Mutate and Gsub advice

Hi All,

I have event logs streaming from my SEIM to ES. The format of these logs are LEEF and have "|"'s and "=" signs that delimit the fields. What I'd like to is to use a filter to find and replace the "|"'s and "=" signs with commas. Essentially converting the event stream into a csv format the the rest of the config file can deal with.

Will the following work and can I wildcard the field?
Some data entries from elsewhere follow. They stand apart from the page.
/-- UNBIND (R156, R318): an acquire once its status returns. -/
def execUnbind (d a : XReg) (s : State) : Out :=
  let word := s.dev.x a
  if s.dev.who > 10 then privFault s
  else sendStalls s true (fun s =>
    if pspace word ≠ 0 then fault s 0x13 word 0
    else guardWordAt s word (fun l => sendNow s (guardAsk .ld .unbind (.x d) true false) word l 0))

/-- The manager's part of `unbind`: statuses 2, 3, 1 in that order, or a refresh after which the guard goes. -/
def homeUnbind (s : State) (r k : Nat) (q : Req) (pa : Nat) : State × Res :=
  match guardOf s.dev.objs pa with
  | none => (s, .ret [2] true)
  | some g =>
    if g.asid.toNat ≠ q.asid then (s, .ret [3] true)
    else if g.mode ≠ 0 || !g.wait.isEmpty || g.busy then (s, .ret [1] true)
    else
      let d := s.dev.onObjs (fun o => putGuard o { g with busy := true })
      ({ s with dev := startRefresh d g { blankXfer with rank := r, slot := k, id := q.id, ptr := q.ptr, after := 2, req := some q } }, .wait)

/-- Remove the entries of one guard from a bind table (R156). A pending one's request finds the guard gone and frees it then (R148). -/
def dropEntries (which : BindEnt → Bool) (e : CoreEng) : CoreEng :=
  { e with bind := e.bind.filterMap (fun b =>
      if !which b.2 then some b else if b.2.mode = 3 then some (b.1, { b.2 with epoch := 0xFFFF, mark := 0 }) else none) }

/-- Freeing a guard: its range entry, every core's bind entry within the scope instance, the descriptor (R156). A peer's manager that
frees one tells this device by packet (`PacketOp.gfree`). -/
def freeGuard (d : Dev) (g : Guard) : Dev :=
  let drop := fun (rc : Nat × Core) =>
    if insideScope d.objs g rc.1 g.binst then
      (rc.1, { rc.2 with eng := dropEntries (fun b => b.gpeer.isNone && b.guard.toNat == g.word) rc.2.eng })
    else rc
  { d with
    cores := d.cores.map drop
    objs := { d.objs with guards := d.objs.guards.filter (fun x => x.word ≠ g.word)
                          ranges := d.objs.ranges.filter (fun e => !(e.1 == g.asid.toNat && e.2.1 == g.base.toNat)) } }

/-! ### The bind table -/

def bindFor (e : CoreEng) (l : Loc) : Option (Nat × BindEnt) :=
  e.bind.find? (fun b => b.2.valid &&
    (match l with
     | .glob pa => b.2.gpeer == none && b.2.guard.toNat == pa
     | .peer p va => b.2.gpeer == some p && b.2.gva == BitVec.ofNat 45 va
     | _ => false))

/-- A free entry's number. -/
def freeEntry (e : CoreEng) : Option Nat := (upto 32).find? (fun i => !(Tab.get {} e.bind i).valid)

/-- The idle entry released longest ago (R146). -/
def oldestIdle (e : CoreEng) : Option Nat :=
  (upto 32).foldl (fun best i =>
    let b := Tab.get {} e.bind i
    if b.valid && b.mode == 0 then
      (match best with
       | none => some i
       | some j => if b.released < (Tab.get {} e.bind j).released then some i else best)
    else best) none

/-- An entry is its guard's last exclusive holder (R146, R155). -/
def isLast (o : Objs) (r i : Nat) (b : BindEnt) : Bool :=
  match guardOf o b.guard.toNat with
  | some g => b.gpeer.isNone && !g.home && g.last == (r, i)
  | none => false

/-- The new entry of a first `gacq` (R146, R148). The physical address of a guard word at a peer comes with the first grant (R145). -/
def newEntry (l : Loc) (t : Slot) (buf : Word) : BindEnt :=
  let b : BindEnt := { mode := 3, asid := t.asid, buffer := BitVec.ofNat 18 (paddr buf), group := BitVec.ofNat 4 t.start,
                       ginst := t.ginst, valid := true }
  match l with
  | .glob pa => { b with guard := BitVec.ofNat 44 pa }
  | .peer p va => { b with gpeer := some p, gva := BitVec.ofNat 45 va }
  | _ => b

def setEntry (d : Dev) (r i : Nat) (b : BindEnt) : Dev := d.onEng r (fun e => { e with bind := Tab.set e.bind i b })

/-- A slot's place among those that wait for an entry (R146). -/
def awaitEntry (k i : Nat) (e : CoreEng) : CoreEng :=
  if e.bindWait.contains (k, i) then e else { e with bindWait := e.bindWait ++ [(k, i)] }

/-- Send the request of a `gacq` whose entry is `i`. -/
def gacqSend (s : State) (excl : Bool) (d : XReg) (word : Word) (l : Loc) (i : Nat) (b : BindEnt) : Out :=
  sendNow { s with dev := (setEntry s.dev s.dev.rank i b).onEng s.dev.rank (endAwait s.dev.who) }
    (guardAsk .ld (.gacq excl i) (.x d) true true) word l 0
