-- ==== Sys2Proof/Machine/Groups.lean ====
section
/-! DEFINITION. Task groups (03 R44 to R56, 13 R280 to R287, 20 R385): starting and reaping members, exits, the ending of a
group, semaphores, counter waits, events and posting of task records. -/

namespace Sys2Proof.Machine

/-! ### Requests that outlive their thread -/

def relabelReq (r k key : Nat) (l : List (Nat × Nat × Req)) : List (Nat × Nat × Req) :=
  l.map (fun e => if e.1 = r && e.2.1 = k then (e.1, key, e.2.2) else e)

/-- What a wait names follows a context to another number. -/
def User.relabel (r k key : Nat) : User → User
  | .req q j i => .req q (if q = r ∧ j = k then key else j) i
  | .copy q j i l => .copy q (if q = r ∧ j = k then key else j) i l
  | .cmd q j i => .cmd q (if q = r ∧ j = k then key else j) i
  | u => u

def WaitCond.relabel (r k key : Nat) : WaitCond → WaitCond
  | .inval l => .inval (l.map (User.relabel r k key))
  | c => c

/-- Requests and records that name a slot follow its context to another number: a saved context's key, or the slot it is
restored into (20 R389). -/
def Dev.relabel (d : Dev) (r k key : Nat) : Dev :=
  let o := d.objs
  let o1 := { o with
    feWait := relabelReq r k key o.feWait
    msgs := relabelReq r k key o.msgs
    fabric := o.fabric.map (fun (q : FReq) => if q.rank = r && q.slot = k then { q with slot := key } else q)
    grants := o.grants.map (fun (g : Grant) => if g.rank = r && g.slot = k then { g with slot := key } else g)
    guards := o.guards.map (fun (g : Guard) => { g with
      wait := g.wait.map (fun (w : GReq) => if w.rank = r && w.slot = k then { w with slot := key } else w) })
    convs := o.convs.map (fun (e : Nat × Conv) => (e.1, { e.2 with
      held := relabelReq r k key e.2.held
      holders := e.2.holders.map (fun (h : Nat × Option (Nat × Nat × Nat)) => (h.1, h.2.map (fun (t : Nat × Nat × Nat) => if t.1 = r && t.2.1 = k then (t.1, key, t.2.2) else t))) })) }
  let d1 := { d with objs := o1 }
  let d2 := { d1 with cores := d1.cores.map (fun (c : Nat × Core) => (c.1, { c.2 with
    slots := c.2.slots.map (fun (e : Nat × Slot) => (e.1, { e.2 with parked := e.2.parked.map (WaitCond.relabel r k key) }))
    eng := { c.2.eng with
    dq := c.2.eng.dq.map (fun (x : DReq) => if x.rank = r && x.slot = k then { x with slot := key } else x)
    dserve := c.2.eng.dserve.map (fun (x : DReq) => if x.rank = r && x.slot = k then { x with slot := key } else x)
    xfers := c.2.eng.xfers.map (fun (x : Xfer) => if x.rank = r && x.slot = k then { x with slot := key } else x) } })) }
  let d3 := { d2 with coaches := d2.coaches.map (fun (u : Nat × Coach) => (u.1, { u.2 with step := u.2.step.map (fun (m : MStep) =>
    if m.core = r && m.cmd.slot = k then { m with cmd := { m.cmd with slot := key } } else m) })) }
  d3.onEng r (fun e => { e with
    copies := e.copies.map (fun (c : Copy) => if c.slot = k then { c with slot := key } else c)
    eventWait := e.eventWait.map (fun (w : (Word × Word) × Option (Nat × Nat)) => (w.1, w.2.map (fun (h : Nat × Nat) => if h.1 = k then (key, h.2) else h)))
    mtl := e.mtl.map (fun (m : Nat × Nat × Nat) => if m.2.1 = k then (m.1, key, m.2.2) else m)
    ewords := e.ewords.map (fun (w : EWord) => if w.slot = k then { w with slot := key } else w)
    sfq := e.sfq.map (fun (x : SfRec) => if x.slot = k then { x with slot := key } else x)
    sfWait := e.sfWait.map (fun (x : SfRec × Option Req) => if x.1.slot = k then ({ x.1 with slot := key }, x.2) else x)
    armed := e.armed.map (fun (a : Nat × Option (Req × BitVec 32)) => (a.1, a.2.map (fun (x : Req × BitVec 32) => if x.1.elem = k then ({ x.1 with elem := key }, x.2) else x)))
    streams := e.streams.map (fun (x : Nat × Stream) => if x.2.slot = k && (x.2.bound || x.2.dropped.isSome) then (x.1, { x.2 with slot := key }) else x) })

/-- A fresh number for a saved context. -/
def Dev.freshKey (d : Dev) : Nat := 16 + d.free

/-- Requests that are withdrawn with their group: for bind-table entries, for roles, and for a cooperative group (20 R385). -/
def ReqOp.withdrawn : ReqOp → Bool
  | .gacq _ _ | .cjoin _ _ _ | .mcoop _ => true
  | _ => false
Is there a better way within logstash to do this? (keeping in mind that I can't change the format of the event stream at the SEIM)

filter {
mutate {
gsub => [
# replace all bars or =’s with commas
"*", "| | =”, "," # can I wildcard the field?
]
}
}

+++++++++++++++
Sample event data
+++++++++++++++

Event as it comes into log stash:

<14>Apr 3 11:11:08 USHERC001-1-PA-M100-1 LEEF:1.0|Palo Alto Networks|PAN-OS Syslog Integration|8.0.7|allow|cat=TRAFFIC|DeviceName=HKHUB1001-1-PA5050-1|ReceiveTime=2018/04/03 11:11:08|SerialNumber=007801004070|Type=TRAFFIC|subtype=end|devTime=Apr 03 2018 18:11:08 GMT|src=217.237.150.145|dst=218.213.81.158|srcPostNAT=0.0.0.0|dstPostNAT=0.0.0.0|RuleName=INTERNET-ADVDNS|usrName=|SourceUser=|DestinationUser=|Application=dns|SourceZone=INTERNET|DestinationZone=DMZ-VLAN55|IngressInterface=ethernet1/3|EgressInterface=vlan.55|LogForwardingProfile=Forward_to_Panorama|srcPort=52890|dstPort=53|srcPostNATPort=0|dstPostNATPort=0|proto=udp|action=allow|totalBytes=263|dstBytes=162|srcBytes=101|totalPackets=2|StartTime=2018/04/03 11:10:33|ElapsedTime=30|URLCategory=any|SourceLocation=Germany|DestinationLocation=Hong Kong|dstPackets=1|srcPackets=1|SessionEndReason=aged-out

Event after log stash processes and passes it to ES:

<14>Apr 3 11:11:08 USHERC001-1-PA-M100-1 LEEF:1.0,Palo Alto Networks,PAN-OS Syslog Integration,8.0.7,allow,cat,TRAFFIC,DeviceName,HKHUB1001-1-PA5050-1,ReceiveTime,2018/04/03 11:11:08,SerialNumber,007801004070,Type,TRAFFIC,subtype,end,devTime,Apr 03 2018 18:11:08 GMT,src,217.237.150.145,dst,218.213.81.158,srcPostNAT,0.0.0.0,dstPostNAT,0.0.0.0,RuleName,INTERNET-ADVDNS,usrName,,SourceUser,,DestinationUser,,Application,dns,SourceZone,INTERNET,DestinationZone,DMZ-VLAN55,IngressInterface,ethernet1/3,EgressInterface,vlan.55,LogForwardingProfile,Forward_to_Panorama,srcPort,52890,dstPort,53,srcPostNATPort,0,dstPostNATPort,0,proto,udp,action,allow,totalBytes,263,dstBytes,162,srcBytes,101,totalPackets,2,StartTime,2018/04/03 11:10:33,ElapsedTime,30,URLCategory,any,SourceLocation,Germany,DestinationLocation,Hong Kong,dstPackets,1,srcPackets,1,SessionEndReason,aged-out

Regards
TimW

This does not look like a CSV file at all (and actually CEF/LEEF are not constructed that way), it's actually a header + a kv body with | being the field delimited and = being the value delimiter.

A combination of grok (or dissect) and kv should suffice for the above, like e.g. :

filter {
    grok {
        match => {"message" => "<%{INT}>%{MONTH} %{MONTHDAY} %{TIME} %{NOTSPACE:serial} LEEF:%{NOTSPACE}\|%{DATA:vendor}\|%{DATA:product}\|%{DATA:version}\|%{WORD:action}\|%{GREEDYDATA:info}"}
    }

    kv {
        source => "info"
        field_split => "|"
    }
}

There's also a community LEEF codec available.

This topic was automatically closed 28 days after the last reply. New replies are no longer allowed.